*Problem*
A single number is the answer here: how many lines below include "slots"?
★ ★ ★
-- ==== Sys2Proof/Config.lean ====
section
/-! DEFINITION. The parameters the spec leaves to the implementation or the platform (00_scope.md R9), as one record of
plain data, the constraints it puts on them, its defaults, and the free values. -/

namespace Sys2Proof

/-- R13: the order of the bytes of a multi-byte number. -/
inductive ByteOrder
  | little
  | big
  deriving DecidableEq, Repr

/-- R9, R36, D14: the codes of the five update modes. -/
structure ModeCodes where
  off : Byte
  onChange : Byte
  periodic : Byte
  sendOnce : Byte
  sendAll : Byte
  deriving DecidableEq, Repr

/-- R9, R86, D15: the codes of the five source kinds. The core never compares against them. -/
structure KindCodes where
  handwrittenOffset : BitVec 3
  handwrittenIndex : BitVec 3
  generatedOffset : BitVec 3
  generatedIndex : BitVec 3
  absoluteAddress : BitVec 3
  deriving DecidableEq, Repr

/-- R9: the parameters of one endpoint. RESOLVE, the one that is a function, is the plain-data `Resolver` below. -/
structure Config where
  /-- CRC_TABLE -/
  crcTable : Vector Byte 256
  /-- RB_K: the ring holds 2^RB_K slots -/
  rbK : Nat
  /-- NODE_ID -/
  nodeId : Byte
  /-- PTR_BYTES -/
  ptrBytes : Nat
  /-- MEM_ORDER -/
  memOrder : ByteOrder
  /-- NULL -/
  null : Address
  /-- WIRE_ORDER -/
  wireOrder : ByteOrder
  /-- SLOW_INTERVAL_TICKS -/
  slowIntervalTicks : BitVec 32
  /-- MODE_* -/
  mode : ModeCodes
  /-- KIND_* -/
  kind : KindCodes
  /-- FORCE_BYTE -/
  forceByte : Fin 8
  /-- FORCE_BIT -/
  forceBit : Fin 8
  /-- PROTOCOL_VERSION -/
  protocolVersion : Vector Byte 4
  /-- APP_VERSION -/
  appVersion : Vector Byte 4
  /-- NODE_NAME -/
  nodeName : List Byte
  /-- SERIAL_NUMBER -/
  serialNumber : List Byte
  /-- INFO_BODY -/
  infoBody : List Byte
  /-- DBG_K: the DebugString ring holds 2^DBG_K slots -/
  dbgK : Nat
  /-- TELEMETRY_CMD -/
  telemetryCmd : Byte
  /-- TELEMETRY_MSGID -/
  telemetryMsgId : Byte
  deriving DecidableEq, Repr

/-- R9: the five mode codes as a list. -/
def ModeCodes.all (m : ModeCodes) : List Byte :=
  [m.off, m.onChange, m.periodic, m.sendOnce, m.sendAll]

/-- R9: the five kind codes as a list. -/
def KindCodes.all (k : KindCodes) : List (BitVec 3) :=
  [k.handwrittenOffset, k.handwrittenIndex, k.generatedOffset, k.generatedIndex, k.absoluteAddress]

/-- R24: the number of ring slots, 2^k. -/
def Config.ringCapacity (c : Config) : Nat := 2 ^ c.rbK

/-- R43: the number of DebugString slots, 2^DBG_K. -/
def Config.textCapacity (c : Config) : Nat := 2 ^ c.dbgK

/-- R52: the number of target addresses. -/
def Config.addressSpace (c : Config) : Nat := 2 ^ (8 * c.ptrBytes)

/-- CRC_TABLE[i] (R122: the index is 8 bits wide, so it is always within the table). -/
def Config.crcEntry (c : Config) (i : Byte) : Byte := c.crcTable[i.toNat]'i.isLt

/-- R9: the constraint column. NULL is an address. The CRC table is a bijection with entry 0 equal to 0. -/
abbrev Config.Valid (c : Config) : Prop :=
  c.crcEntry 0 = 0 ∧ c.crcTable.toList.Nodup ∧
  2 ≤ c.rbK ∧
  1 ≤ c.ptrBytes ∧ c.ptrBytes ≤ 8 ∧ c.null < c.addressSpace ∧
  1 ≤ c.slowIntervalTicks.toNat ∧
  c.mode.all.Nodup ∧ c.kind.all.Nodup ∧
  10 + c.nodeName.length + c.serialNumber.length ≤ maxParams ∧
  c.infoBody.length ≤ maxParams ∧
  1 ≤ c.dbgK

/-! ## RESOLVE as plain data (R9, R61, D33; log 17) -/

/-- One answer of the address resolver. -/
structure ResolverEntry where
  offset : BitVec 32
  control : Byte
  address : Address
  deriving DecidableEq, Repr

/-- What the resolver answers for a pair no entry names. -/
inductive ResolverFallback
  | null
  | offsetAsAddress
  deriving DecidableEq, Repr

/-- The function RESOLVE. The domain is finite, so some list of entries gives every total function. -/
structure Resolver where
  entries : List ResolverEntry
  fallback : ResolverFallback
  deriving DecidableEq, Repr

/-! ## Free values

No body: nothing in the model or in a proof can know them. -/

/-- What target memory holds at an address nothing has written (R52, U9; log 3). -/
opaque Config.unwrittenMemory : Address → Byte

/-- What a ring slot holds before it is first written (R24, R47, U2; log 4). -/
opaque Config.unwrittenSlot : Nat → Byte

/-- What a DebugString slot holds before it is first written (R43, R47, U2; log 4). -/
opaque Config.unwrittenText : Nat → Byte

/-! ## Defaults and the values at State.reset (log 1, log 2) -/

/-- R123: the default table, row by row as printed. -/
def defaultCrcRows : List Byte :=
  [0x00, 0x07, 0x0E, 0x09, 0x1C, 0x1B, 0x12, 0x15, 0x38, 0x3F, 0x36, 0x31, 0x24, 0x23, 0x2A, 0x2D] ++
  [0x70, 0x77, 0x7E, 0x79, 0x6C, 0x6B, 0x62, 0x65, 0x48, 0x4F, 0x46, 0x41, 0x54, 0x53, 0x5A, 0x5D] ++
  [0xE0, 0xE7, 0xEE, 0xE9, 0xFC, 0xFB, 0xF2, 0xF5, 0xD8, 0xDF, 0xD6, 0xD1, 0xC4, 0xC3, 0xCA, 0xCD] ++
  [0x90, 0x97, 0x9E, 0x99, 0x8C, 0x8B, 0x82, 0x85, 0xA8, 0xAF, 0xA6, 0xA1, 0xB4, 0xB3, 0xBA, 0xBD] ++
  [0xC7, 0xC0, 0xC9, 0xCE, 0xDB, 0xDC, 0xD5, 0xD2, 0xFF, 0xF8, 0xF1, 0xF6, 0xE3, 0xE4, 0xED, 0xEA] ++
  [0xB7, 0xB0, 0xB9, 0xBE, 0xAB, 0xAC, 0xA5, 0xA2, 0x8F, 0x88, 0x81, 0x86, 0x93, 0x94, 0x9D, 0x9A] ++
  [0x27, 0x20, 0x29, 0x2E, 0x3B, 0x3C, 0x35, 0x32, 0x1F, 0x18, 0x11, 0x16, 0x03, 0x04, 0x0D, 0x0A] ++
  [0x57, 0x50, 0x59, 0x5E, 0x4B, 0x4C, 0x45, 0x42, 0x6F, 0x68, 0x61, 0x66, 0x73, 0x74, 0x7D, 0x7A] ++
  [0x89, 0x8E, 0x87, 0x80, 0x95, 0x92, 0x9B, 0x9C, 0xB1, 0xB6, 0xBF, 0xB8, 0xAD, 0xAA, 0xA3, 0xA4] ++
  [0xF9, 0xFE, 0xF7, 0xF0, 0xE5, 0xE2, 0xEB, 0xEC, 0xC1, 0xC6, 0xCF, 0xC8, 0xDD, 0xDA, 0xD3, 0xD4] ++
  [0x69, 0x6E, 0x67, 0x60, 0x75, 0x72, 0x7B, 0x7C, 0x51, 0x56, 0x5F, 0x58, 0x4D, 0x4A, 0x43, 0x44] ++
  [0x19, 0x1E, 0x17, 0x10, 0x05, 0x02, 0x0B, 0x0C, 0x21, 0x26, 0x2F, 0x28, 0x3D, 0x3A, 0x33, 0x34] ++
  [0x4E, 0x49, 0x40, 0x47, 0x52, 0x55, 0x5C, 0x5B, 0x76, 0x71, 0x78, 0x7F, 0x6A, 0x6D, 0x64, 0x63] ++
  [0x3E, 0x39, 0x30, 0x37, 0x22, 0x25, 0x2C, 0x2B, 0x06, 0x01, 0x08, 0x0F, 0x1A, 0x1D, 0x14, 0x13] ++
  [0xAE, 0xA9, 0xA0, 0xA7, 0xB2, 0xB5, 0xBC, 0xBB, 0x96, 0x91, 0x98, 0x9F, 0x8A, 0x8D, 0x84, 0x83] ++
  [0xDE, 0xD9, 0xD0, 0xD7, 0xC2, 0xC5, 0xCC, 0xCB, 0xE6, 0xE1, 0xE8, 0xEF, 0xFA, 0xFD, 0xF4, 0xF3]

/-- R123: the default CRC_TABLE. -/
def defaultCrcTable : Vector Byte 256 := ⟨defaultCrcRows.toArray, by decide +kernel⟩

/-- R91, D30: the record layout this spec suggests for INFO_BODY: typeId, sizeInBytes, one RS between records. -/
def infoRecords : List (Byte × Byte) → List Byte
  | [] => []
  | [(t, n)] => [t, n]
  | (t, n) :: rest => t :: n :: recordSeparator :: infoRecords rest

/-- The parameters at State.reset: the defaults of R9, and for the OPEN ones the test configuration of
95_test_vectors.md with RB_K = 9 and DBG_K = 3 (log 1: DESIGN CHOICE). -/
def Config.default : Config where
  crcTable := defaultCrcTable
  rbK := 9
  nodeId := 0x07
  ptrBytes := 4
  memOrder := .little
  null := 0
  wireOrder := .little
  slowIntervalTicks := 10
  mode := { off := 0, onChange := 1, periodic := 2, sendOnce := 3, sendAll := 4 }
  kind := { handwrittenOffset := 0, handwrittenIndex := 1, generatedOffset := 2, generatedIndex := 3, absoluteAddress := 4 }
  forceByte := 0
  forceBit := 0
  protocolVersion := #v[0x01, 0x02, 0x03, 0x04]
  appVersion := #v[0x05, 0x06, 0x07, 0x08]
  nodeName := [0x4E, 0x37]
  serialNumber := [0x53, 0x31]
  infoBody := infoRecords [(1, 1), (2, 2), (3, 4)]
  dbgK := 3
  telemetryCmd := cmdReadChannelData
  telemetryMsgId := 0x00

/-- RESOLVE at State.reset: the test configuration's identity (log 1: DESIGN CHOICE). -/
def Resolver.default : Resolver where
  entries := []
  fallback := .offsetAsAddress

end Sys2Proof
end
★ ★ ★
*Reply to the exercise*
4